TL;DR
- 病気のリハビリとして走り始めた
- MAF Method に基づいて走るようにした
- ランニングが習慣化した
7 月: 歩き始める
腰痛のリハビリとしてウォーキングを始めた. 7 月末の話である. 当時は腰椎椎間板ヘルニアによる腰痛と思っていたが実際は仙腸関節障害が原因だった. このへんの詳しい話は『2024 年の振り返り (病気とリハビリ)』にて.

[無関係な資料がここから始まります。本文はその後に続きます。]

/-- The next instruction, with the status registers changed as they may be, T as it was. -/
theorem performs_advance_of_status (h : DataEffect s u) (hpc : u.pc = s.pc) (status : StatusAllowed s.cpsr u.cpsr)
    (saved : modeBits s.cpsr = userBits → u.spsr = s.spsr) : Performs s (advance u) := fun t ht => by
  obtain ⟨-, rfl⟩ := advance_next.mp ht
  refine .resume (h.congr rfl rfl rfl) status saved fun _ ha => ?_
  rw [hpc]
  exact pcAligned_next ha

theorem performs_advance (h : WorkEffect s u) : Performs s (advance u) :=
  performs_advance_of_status h.toDataEffect h.pc (statusAllowed_of_low (by rw [h.cpsr])) fun _ => h.spsr

/-- The next instruction, with N, Z, C, V changed. -/
theorem performs_advance_flags (h : WorkEffect s u) {psr : Word} (hpsr : bits psr 0 28 = bits s.cpsr 0 28) :
    Performs s (advance { u with cpsr := psr }) :=
  performs_advance_of_status (h.toDataEffect.congr rfl rfl rfl) h.pc (statusAllowed_of_low hpsr) fun _ => h.spsr

theorem performs_interwork (h : WorkEffect s u) (a : Word) : Performs s (interwork a u) := fun t ht => by
  obtain ⟨ha, rfl⟩ := interwork_next.mp ht
  refine .resume (h.toDataEffect.congr rfl rfl rfl) ?_ (fun _ => h.spsr) fun _ _ => pcAligned_interwork ha
  rw [jump_cpsr, h.cpsr]
  exact statusAllowed_setT _ _

theorem instrEffect_jump (h : WorkEffect s u) {a : Word} (ha : bits a 0 2 = 0) : InstrEffect s (u.jump a) :=
  .resume (h.toDataEffect.congr rfl rfl rfl) (statusAllowed_of_low (by rw [jump_cpsr, h.cpsr])) (fun _ => h.spsr)
    fun _ _ => pcAligned_of_word ha

/-- A mode with an SPSR is not User mode (R51). -/
theorem modeBits_ne_userBits {e : ExcMode} (h : s.currentExc = some e) : modeBits s.cpsr ≠ userBits := fun hm => by
  unfold State.currentExc at h
  rw [hm] at h
  exact absurd h (by cases e <;> decide)

theorem checkedSpsr_status {new : Word} (h : checkedSpsr s = .next new) : StatusAllowed s.cpsr new := by
  obtain ⟨e, he, -, hr, hl⟩ := checkedSpsr_next.mp h
  exact ⟨fun _ => hl, fun _ => hr, fun hu => absurd hu (modeBits_ne_userBits he)⟩

theorem performs_returnFromException (h : WorkEffect s u) {bad : Option Fault} {mask v : Word}
    (hbad : bad = none → bits (v &&& mask) 0 2 = 0) : Performs s (returnFromException bad mask v u) := fun t ht => by
  obtain ⟨new, hnew, hcases⟩ := returnFromException_next.mp ht
  have status : StatusAllowed s.cpsr new := by rw [← h.cpsr]; exact checkedSpsr_status hnew
  obtain ⟨hT, rfl⟩ | ⟨-, hnone, rfl⟩ := hcases
  · refine .resume (h.toDataEffect.congr rfl rfl rfl) status (fun _ => h.spsr) fun _ _ => ?_
    exact pcAligned_of_thumb hT (by rw [jump_pc, toNat_clear_bit_zero]; omega)
  · exact .resume (h.toDataEffect.congr rfl rfl rfl) status (fun _ => h.spsr) fun _ _ => pcAligned_of_word (hbad hnone)

theorem performs_always {i : Instr} {body : State → Result} (h : Performs s (body s)) :
    Performs s (always i body s) := fun t ht => h t (always_next.mp ht).2

theorem performs_conditional {i : Instr} {c : Cond} {body : State → Result} (h : Performs s (body s)) :
    Performs s (conditional i c body s) := fun t ht => by
  obtain ⟨-, ⟨-, hb⟩ | ⟨-, ha⟩⟩ := conditional_next.mp ht
  · exact h t hb
  · exact performs_advance (.refl s) t ha

/-! ## Data processing, multiplies and the status register -/

theorem performs_writeResult {f : Bool} {rd : RegNum} {v psr : Word} (hpsr : bits psr 0 28 = bits s.cpsr 0 28) :
    Performs s (writeResult f rd v psr s) := fun t ht => by
  obtain ⟨-, -, hr⟩ | ⟨-, -, hv, rfl⟩ | ⟨hrd, -, -⟩ := writeResult_next.mp ht
  · refine performs_returnFromException (.refl s) (fun hbad => ?_) t hr
    have hv : bits v 0 2 = 0 := by
      by_contra hne
      rw [if_neg hne] at hbad
      cases hbad
    rwa [show v &&& 0xFFFFFFFF = v from BitVec.and_allOnes]
  · exact instrEffect_jump (.refl s) hv
  · unfold writeResult at ht
    rw [if_neg hrd] at ht
    refine performs_advance_flags ((WorkEffect.refl s).writeReg rd v) ?_ t ht
    split
    · exact hpsr
    · rfl

theorem performs_writeProduct {f : Bool} {rd : RegNum} {v : Word} : Performs s (writeProduct f rd v s) :=
  performs_advance_flags ((WorkEffect.refl s).writeReg rd v) (by split <;> [exact bits_setNZCV ..; rfl])

theorem performs_writeLongProduct {f : Bool} {hi lo : RegNum} {v : BitVec 64} :
    Performs s (writeLongProduct f hi lo v s) :=
  performs_advance_flags (((WorkEffect.refl s).writeReg hi _).writeReg lo _)
    (by split <;> [exact bits_setNZCV ..; rfl])

theorem performs_writeFlags {psr : Word} (hpsr : bits psr 0 28 = bits s.cpsr 0 28) :
    Performs s (writeFlags psr s) :=
  performs_advance_flags (.refl s) hpsr

theorem performs_moveToStatus {spsr : Bool} {mask : BitVec 4} {v : Word} :
    Performs s (moveToStatus spsr mask v s) := by
  have data := (WorkEffect.refl s).toDataEffect
  unfold moveToStatus
  split
  · split
    · exact performs_fault _
    · next he =>
      exact performs_advance_of_status (data.congr rfl rfl rfl) rfl (statusAllowed_of_low rfl) fun hu =>
        absurd hu (modeBits_ne_userBits he)
  · unfold writeCpsr
    split
    · exact performs_fault _
    · next hr =>
      split
      · exact performs_fault _
      · next hl =>
        split
        · exact performs_fault _
        · refine performs_advance_of_status (data.congr rfl rfl rfl) rfl ?_ fun _ => rfl
          exact statusAllowed_mergeFields (by simpa using hr) (by simpa using hl)

theorem performs_mrs {c : Cond} {spsr : Bool} {rd : RegNum} : Performs s (execMrs c spsr rd s) :=
  performs_conditional <| by
    split
    · split
      · exact performs_fault _
      · exact performs_advance ((WorkEffect.refl s).writeReg rd _)
    · exact performs_advance ((WorkEffect.refl s).writeReg rd _)

/-! ## Branches -/

/-- The target of B and BL is a word, that of BLX (1) an even address (R231, R232). -/
theorem toNat_branchTarget_mod {immed : BitVec 24} {h : Bool} (ha : bits s.pc 0 2 = 0) :
    (BitVec.ofInt 32 (branchTarget s immed h)).toNat % 4 = if h then 2 else 0 := by
  rw [bits_zero_two_iff] at ha
  rw [BitVec.toNat_ofInt, branchTarget, branchOffset]
  cases h <;> simp only [if_true, if_false, Bool.false_eq_true] <;> omega

theorem performs_branchBy {immed : BitVec 24} {before : State → State} (h : WorkEffect s (before s)) :
    Performs s (branchBy immed false before s) := fun t ht => by
  obtain ⟨-, -, rfl⟩ := branchBy_next.mp ht
  refine .resume (h.toDataEffect.congr rfl rfl rfl) (statusAllowed_of_low (by rw [h.cpsr])) (fun _ => h.spsr)
    fun _ ha => pcAligned_of_word ((bits_zero_two_iff _).mpr (toNat_branchTarget_mod ha))

theorem performs_blx1 {h : Bool} {immed : BitVec 24} : Performs s (execBlx1 h immed s) :=
  performs_always fun t ht => by
  obtain ⟨-, -, rfl⟩ := branchBy_next.mp ht
  have link := (WorkEffect.refl s).writeLink
  refine .resume (link.toDataEffect.congr rfl rfl rfl) (statusAllowed_setT _ _) (fun _ => link.spsr) fun _ ha => ?_
  refine pcAligned_of_thumb (flagT_setT _ _) ?_
  have hmod := toNat_branchTarget_mod (immed := immed) (h := h) ha
  dsimp only
  split at hmod <;> omega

かくして毎朝 5 時に起きて歩く日々が始まった. 夏の早朝という比較的涼しい時間帯に蝉の合唱を聞きながら歩くことは気持ちよかった. いかんせん十年単位で運動と縁のない生活を送っていたため,まずは運動に慣れることを目標とした.
8 月: 走り始める
半月ほど歩くと次第に走りたい欲求が湧き上がってきた. せっかくなら歩くより走った方が身体が鍛えられるだろうという思いがあり, 8 月のお盆明け頃からウォーキングをランニングに切り替えた. 最初は 3 km 走っただけで脚が筋肉痛でパンパンになり,自身の身体の錆び付き具合を感じた.

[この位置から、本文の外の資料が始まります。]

-- ==== Sys2Proof/Syntax.lean ====
section
/-! DEFINITION. The instructions: one constructor for each row of spec/opcode_table.json.

The first six are the commands of R81 and R82; the other eight are the micro-operations of the engine, one for
each entry of the quarter-round index table (R89, R115 to R122). -/

namespace Sys2Proof

/-- An abstract command (R81) or a quarter-round micro-operation (R89). -/
inductive Instr where
  /-- INIT, opcode 0x01, format K (R74, R170). -/
  | init (ctr : Word) (key : List Byte) (nonce : List Byte)
  /-- KSB, opcode 0x02, format C (R73, R171). -/
  | ksb (ctr : Word)
  /-- ENC, opcode 0x03, format D (R75, R172). -/
  | enc (data : List Byte)
  /-- ENCC, opcode 0x04, format CD (R76, R173). -/
  | encc (ctr : Word) (data : List Byte)
  /-- ENCS, opcode 0x05, format D (R75, R174). -/
  | encs (data : List Byte)
  /-- NEXT, opcode 0x06, format N (R72, R175). -/
  | next
  /-- QC0, QRTAB[0] = 0x048C, column 0 (R115). -/
  | qc0
  /-- QC1, QRTAB[1] = 0x159D, column 1 (R116). -/
  | qc1
  /-- QC2, QRTAB[2] = 0x26AE, column 2 (R117). -/
  | qc2
  /-- QC3, QRTAB[3] = 0x37BF, column 3 (R118). -/
  | qc3
  /-- QD0, QRTAB[4] = 0x05AF, diagonal 0 (R119). -/
  | qd0
  /-- QD1, QRTAB[5] = 0x16BC, diagonal 1 (R120). -/
  | qd1
  /-- QD2, QRTAB[6] = 0x278D, diagonal 2 (R121). -/
  | qd2
  /-- QD3, QRTAB[7] = 0x349E, diagonal 3 (R122). -/
  | qd3
  deriving DecidableEq, Repr

/-- Where an instruction's words stand: a frame on the command channel (R70) or an entry of the read-only index
table (R89). The two spaces are apart: a host cannot reach the table (R89, R50). -/
inductive Code where
  | frame (bytes : Frame)
  | entry (word : BitVec 16)
  deriving DecidableEq, Repr

end Sys2Proof
end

走る上で厄介だったことの一つは自分がかつて競技者として運動していたことである. 正確には,自分が競技者時代に持っていた意識を未だに手放せないでいたことが厄介であった. 走るとはすなわち息を切らせて高負荷で走ることであり,身体に厳しい負荷をかけることで超回復によって強くなるという意識があった.

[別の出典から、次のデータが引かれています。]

-- ==== Sys2Proof/Machine/Engine.lean ====
section
/-! DEFINITION. The engine as a machine: the six kinds of step of R140 to R145, when each is enabled, the runs they
allow (R147), and the run of one block that the driver asks for (R160). -/

namespace Sys2Proof.Machine

/-- The steps of the engine (R140 to R145). -/
inductive EngineAct where
  | start
  | lane (l : Fin 4)
  | barrier
  | fadd
  | ser
  | take
  deriving DecidableEq, Repr

/-- The step is enabled in this sequencer state (R140 to R145). That E-START also waits for the driver's request is
said where the driver requests a block, in `runBlock`. -/
def EngineAct.enabled : EngineAct → Eseq → Bool
  | .start, .idle => true
  | .lane l, .round _ _ done => !done[l]
  | .barrier, .round _ _ done => decide (done = allLanes)
  | .fadd, .final => true
  | .ser, .serial => true
  | .take, .done => true
  | _, _ => false

/-- Where the sequencer goes from a barrier (R142). -/
def afterBarrier (dr : Fin 10) (ph : Phase) : Eseq :=
  match ph with
  | .col => .round dr .diag noLanes
  | .diag => if h : dr.val < 9 then .round ⟨dr.val + 1, by omega⟩ .col noLanes else .final

/-- E-START: XLOAD, and the first phase begins (R130, R140). -/
def engineStart (s : State) : State := { s with x := sWords s, eseq := .round 0 .col noLanes }

/-- E-LANE(l): QRAPPLY with the entry of the phase and the lane (R141). -/
def engineLane (l : Fin 4) (s : State) : State :=
  match s.eseq with
  | .idle => s
  | .round _ ph _ => markLane l (applyEntry (tableIndex ph l) s)
  | .final => s
  | .serial => s
  | .done => s

/-- E-BARRIER: X is not changed (R142). -/
def engineBarrier (s : State) : State :=
  match s.eseq with
  | .idle => s
  | .round dr ph _ => { s with eseq := afterBarrier dr ph }
  | .final => s
  | .serial => s
  | .done => s

/-- E-FADD: the finalisation from X and S into Z (R143). -/
def engineFadd (s : State) : State := { s with z := finalAdd s.x (sWords s), eseq := .serial }

/-- E-SER: the serialisation from Z into KS (R144). -/
def engineSer (s : State) : State := { s with ks := serialise s.z, eseq := .done }

/-- E-TAKE: the driver takes KS; the sequencer is idle again (R145). -/
def engineTake (s : State) : State := { s with eseq := .idle }

/-- The effect of a step of the engine. -/
def engineDo : EngineAct → State → State
  | .start, s => engineStart s
  | .lane l, s => engineLane l s
  | .barrier, s => engineBarrier s
  | .fadd, s => engineFadd s
  | .ser, s => engineSer s
  | .take, s => engineTake s

/-- A sequence of steps is allowed from a state when each is enabled where it is taken (R147). -/
def allowed : List EngineAct → State → Prop
  | [], _ => True
  | a :: rest, s => a.enabled s.eseq = true ∧ allowed rest (engineDo a s)

/-- The state after a sequence of steps. -/
def engineRun (acts : List EngineAct) (s : State) : State := acts.foldl (fun t a => engineDo a t) s

/-- One phase in the model's lane order: four lane steps and the barrier (R61, R141, R142). -/
def phaseActs : List EngineAct := Config.laneOrder.map .lane ++ [.barrier]

/-- The steps of one block in the model's lane order: E-START, twenty phases, E-FADD, E-SER, E-TAKE (R148). -/
def blockActs : List EngineAct :=
  [.start] ++ (List.replicate 20 phaseActs).flatten ++ [.fadd, .ser, .take]

/-- `KSBLOCK(c)`: the counter write, then the engine from E-START to E-TAKE (R160). The block is left in KS. -/
def ksBlock (c : Word) (s : State) : State := engineRun blockActs (writeCounter c s)

/-- The lane that the one quarter-round unit serves next: the first in the lane order that has not finished. -/
def nextLane (done : Lanes) : Option (Fin 4) := Config.laneOrder.find? fun l => !done[l]

end Sys2Proof.Machine
end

現在の私は競技者ではなく,そもそも運動の目的はリハビリである. それにもかかわらず錆び付いた身体に鞭を打って走っていた. 高負荷で走ると筋肉はもちろん関節や腱にもダメージがあり,結果として膝や足首などを痛めてしまった.
ここで,自分の意識を変える必要があると感じた. 過去の (時代遅れの) 経験から引っ張り出してきた高負荷トレーニングは取りやめ,身体に優しい運動を心がけるべきと考えるようになった. 大切なことは運動を継続することであり,そのためには怪我をせずにランニングを長く楽しめるようになることが肝要と思い至った.
9 月: MAF Method を知る
過酷なランニングではなく無理せず継続できるランニングを目指して調べていたところで MAF Method を知った. ざっくり言うと低強度トレーニングで強くなる方法論である. 詳しくは https://philmaffetone.com/method/ から辿れる情報を参照されたい.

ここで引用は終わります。